# To do
The word "Option" marks the lines to find; copy every such line from the data below.

# Data records
-- ==== Sys2Proof/Laws/Handlers.lean ====
section
/-! SUPPORT. For each handler that can raise a diagnostic or poll, one lemma that says all it can be done
with; every other handler is `.done` by rfl. -/

namespace Sys2Proof.Laws

open Sys2Proof.Machine

/-- RET is done only by popping an existing slot above 0 (40_step_and_control.md R95). -/
theorem handleRet_eq_done {s t : State} {c : StepCode} :
    handleRet s = .done t c ↔
      s.sp ≠ 0#8 ∧ c = .zero ∧ ∃ h : s.sp.toNat < 16, t = (s.setPc s.stack[s.sp.toNat]).setSp (s.sp - 1#8) := by
  unfold handleRet
  split
  · next h => simp [h]
  · next h =>
    rw [orRaise_eq_done]
    by_cases hs : s.sp.toNat < 16
    · rw [stackRead_of_lt s hs]
      simp only [Option.some.injEq, Handled.done.injEq]
      constructor
      · rintro ⟨a, rfl, rfl, rfl⟩; exact ⟨h, rfl, hs, rfl⟩
      · rintro ⟨-, rfl, -, rfl⟩; exact ⟨_, rfl, rfl, rfl⟩
    · rw [stackRead_of_ge s (by omega)]
      simp [hs]

/-- CALL is done only by pushing on the slot above `sp` (40_step_and_control.md R98). -/
theorem handleCall_eq_done {nnn : Addr12} {s t : State} {c : StepCode} :
    handleCall hardware nnn s = .done t c ↔
      c = .zero ∧ ∃ h : s.sp.toNat + 1 < 16,
        t = { s with stack := s.stack.set (s.sp.toNat + 1) s.pc, sp := s.sp + 1#8, pc := addrOf nnn } := by
  have hl : s.pc + hardware.callLinkOffset = s.pc := BitVec.add_zero _
  unfold handleCall
  rw [orRaise_eq_done, hl]
  by_cases hs : s.sp.toNat + 1 < 16
  · rw [stackWrite_of_lt s _ hs]
    simp only [Option.some.injEq, Handled.done.injEq]
    constructor
    · rintro ⟨a, rfl, rfl, rfl⟩; exact ⟨rfl, hs, rfl⟩
    · rintro ⟨rfl, -, rfl⟩; exact ⟨_, rfl, rfl, rfl⟩
  · rw [stackWrite_of_ge s _ (by omega)]
    simp [hs]

/-- A store at `I` is done only as a write inside the program window (20_memory.md R46). -/
theorem storeAtI_eq_done {s t : State} {bytes : List Byte} {c : StepCode} :
    storeAtI hardware s bytes = .done t c ↔
      c = .one ∧ InProg s.I.toNat bytes.length ∧ t = s.setMem (s.mem.writeBytes s.I.toNat bytes) := by
  unfold storeAtI
  rw [orRaise_eq_done]
  simp only [memWriteOf_eq_some, Handled.done.injEq]
  constructor
  · rintro ⟨m, ⟨h, rfl⟩, rfl, rfl⟩; exact ⟨rfl, h, rfl⟩
  · rintro ⟨rfl, h, rfl⟩; exact ⟨_, ⟨h, rfl⟩, rfl, rfl⟩

/-- A register load is done only with the bytes of one window (43_index_memory.md R145). -/
theorem handleLoadRegs_eq_done {x : Reg} {s t : State} {c : StepCode} :
    handleLoadRegs hardware x s = .done t c ↔
      c = .one ∧ ∃ b, memRead s.mem s.I.toNat (x.val + 1) = some b ∧ t = s.setRegsFrom 0 b := by
  unfold handleLoadRegs
  rw [orRaise_eq_done]
  simp only [Handled.done.injEq]
  constructor
  · rintro ⟨b, h, rfl, rfl⟩; exact ⟨rfl, b, h, rfl⟩
  · rintro ⟨rfl, b, h, rfl⟩; exact ⟨b, h, rfl, rfl⟩

/-- A draw is done only with the sprite's bytes (44_display.md R153). -/
theorem handleDrw_eq_done {x y : Reg} {n : Nibble} {s t : State} {c : StepCode} :
    handleDrw hardware x y n s = .done t c ↔
      c = .one ∧ ∃ b, spriteBytes hardware s n = some b ∧
        t = (s.setFb (blit (s.reg x) (s.reg y) b s.fb).1).setReg vf
          (flagByte (blit (s.reg x) (s.reg y) b s.fb).2) := by
  unfold handleDrw
  rw [orRaise_eq_done]
  simp only [Handled.done.injEq]
  constructor
  · rintro ⟨b, h, rfl, rfl⟩; exact ⟨rfl, b, h, rfl⟩
  · rintro ⟨rfl, b, h, rfl⟩; exact ⟨b, h, rfl, rfl⟩

/-- A key wait polls again, or is done with the least pressed key (45_keyboard_timer.md R162). -/
theorem handleLdVxK_eq_done {x : Reg} {s t : State} {c : StepCode} :
    handleLdVxK x s = .done t c ↔
      (s.lowestKey = none ∧ c = .zero ∧ t = s) ∨
        ∃ k, s.lowestKey = some k ∧ c = .one ∧ t = s.setReg x (keyByte k) := by
  unfold handleLdVxK
  cases s.lowestKey with
  | none => simp [eq_comm, and_comm]
  | some k => simp [eq_comm, and_comm]

/-! ## Bytes and words (20_memory.md R44, R47) -/

theorem wordOfBytes_toNat (hi lo : Byte) : (wordOfBytes hi lo).toNat = 256 * hi.toNat + lo.toNat := by
  show (hi ++ lo : BitVec (8 + 8)).toNat = _
  have := lo.isLt
  rw [BitVec.toNat_append, ← Nat.shiftLeft_add_eq_or_of_lt (by omega), Nat.shiftLeft_eq]
  omega

theorem wordOfBytes_hiByte_loByte (w : Word) : wordOfBytes (hiByte w) (loByte w) = w := by
  apply BitVec.eq_of_toNat_eq
  have := w.isLt
  rw [wordOfBytes_toNat, hiByte, loByte, BitVec.extractLsb'_toNat, BitVec.extractLsb'_toNat,
    Nat.shiftRight_eq_div_pow]
  omega

end Sys2Proof.Laws
end

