-- ==== Sys2Proof/Tests/Slice0.lean ====
section
/-! SUPPORT. Tests. Expected values come from the tables of 95_test_vectors.md (named in each group) and
from the encodings of 30_encoding.md; then one witness for every statement that has hypotheses. -/

namespace Sys2Proof.Tests

open Sys2Proof.Machine

/-! ## Helpers -/

/-- The reset state with one word where the next step fetches it. -/
def placed (w : Nat) : State := State.reset.withFetchWord 16 w

/-- The step from `s` answers a next state in which `p` holds. -/
def stepsTo (s : State) (p : State → Bool) : Bool :=
  match step s with
  | .next t => p t
  | .fault _ => false
  | .refused _ => false

/-! ## WellFormed (30_encoding.md R74: 00E0 and 00EE are rows of their own) -/

theorem test_wf_sys_0E0_refused : (Instr.sys 0x0E0).wellFormed = false := by decide

theorem test_wf_sys_0EE_refused : (Instr.sys 0x0EE).wellFormed = false := by decide

theorem test_wf_sys_0E1_accepted : (Instr.sys 0x0E1).wellFormed = true := by decide

/-! ## Decoding: one word a constructor, bit by bit from 30_encoding.md R74 -/

theorem test_decode_cls : decode 0b0000_0000_1110_0000 = .ok .cls := by decide

theorem test_decode_ret : decode 0b0000_0000_1110_1110 = .ok .ret := by decide

theorem test_decode_sys : decode 0b0000_0000_1110_0001 = .ok (.sys 0x0E1) := by decide

theorem test_decode_jp : decode 0b0001_0010_0000_0100 = .ok (.jp 0x204) := by decide

theorem test_decode_call : decode 0b0010_1010_1011_1100 = .ok (.call 0xABC) := by decide

theorem test_decode_seImm : decode 0b0011_0001_0010_0011 = .ok (.seImm 1 0x23) := by decide

theorem test_decode_sneImm : decode 0b0100_0001_0010_0011 = .ok (.sneImm 1 0x23) := by decide

theorem test_decode_seReg : decode 0b0101_0001_0010_0000 = .ok (.seReg 1 2) := by decide

theorem test_decode_ldImm : decode 0b0110_0011_1010_1011 = .ok (.ldImm 3 0xAB) := by decide

theorem test_decode_addImm : decode 0b0111_0001_0000_1111 = .ok (.addImm 1 0x0F) := by decide

theorem test_decode_ldReg : decode 0b1000_0001_0010_0000 = .ok (.ldReg 1 2) := by decide

theorem test_decode_orReg : decode 0b1000_0001_0010_0001 = .ok (.orReg 1 2) := by decide

theorem test_decode_andReg : decode 0b1000_0001_0010_0010 = .ok (.andReg 1 2) := by decide

theorem test_decode_xorReg : decode 0b1000_0001_0010_0011 = .ok (.xorReg 1 2) := by decide

theorem test_decode_addReg : decode 0b1000_1010_1011_0100 = .ok (.addReg 10 11) := by decide

theorem test_decode_sub : decode 0b1000_0001_0010_0101 = .ok (.sub 1 2) := by decide
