-- ==== Sys2Proof/Machine/RegTable.lean ====
section
/-!
DEFINITION. The registers of control space, from the register tables of spec/ (each block names its table): addresses,
fields, access codes (Table SCP-2), reset values, the paths that may read and write, and the reset that restores them.
-/
namespace Sys2Proof.Machine

/-- Table SCP-2. -/
inductive Acc where
  | ro
  | rw
  | rw1c
  | wo
  | rwl
  deriving DecidableEq, Repr

/-- Which paths may read a register (R21, R154, R166, R172, R195, R214, R243, R262, R287, R307, R349, R390, R413,
R435). -/
inductive RdCls where
  | all
  | partition
  | pf0md
  | pf0mmd
  | queue
  | stack
  | port
  | fn
  | session
  | die
  | cluster
  | anyPfMd
  deriving DecidableEq, Repr

/-- Which paths may write a register. -/
inductive WrCls where
  | none
  | md
  | mmd
  | pf0md
  | resetControl
  | partition
  | queue
  | fn
  | session
  | die
  | cluster
  | anyPfMd
  | debugBlock
  | claExt
  | claRegion
  deriving DecidableEq, Repr

/-- The least reset that gives a register its reset value: loss of AON, a device reset, a reset of its partition. -/
inductive RstCls where
  | aon
  | dev
  | part
  deriving DecidableEq, Repr

structure FldDesc where
  lo : Nat
  width : Nat
  acc : Acc
  reset : Nat
  deriving DecidableEq, Repr

/-- A register, or an array of them: the address of the first, (count, stride) of each index. -/
structure RegDesc where
  base : Nat
  dims : List (Nat × Nat)
  rd : RdCls
  wr : WrCls
  rst : RstCls
  flds : List FldDesc
  deriving DecidableEq, Repr

/-- A field of a register: the register's control-space address, its low bit, its width. -/
structure Fld where
  addr : Nat
  lo : Nat
  width : Nat
  deriving DecidableEq, Repr

namespace Reg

# Task response
      simp only [Option.some.injEq, Handled.done.injEq]
    simp only [Option.some.injEq, Handled.done.injEq]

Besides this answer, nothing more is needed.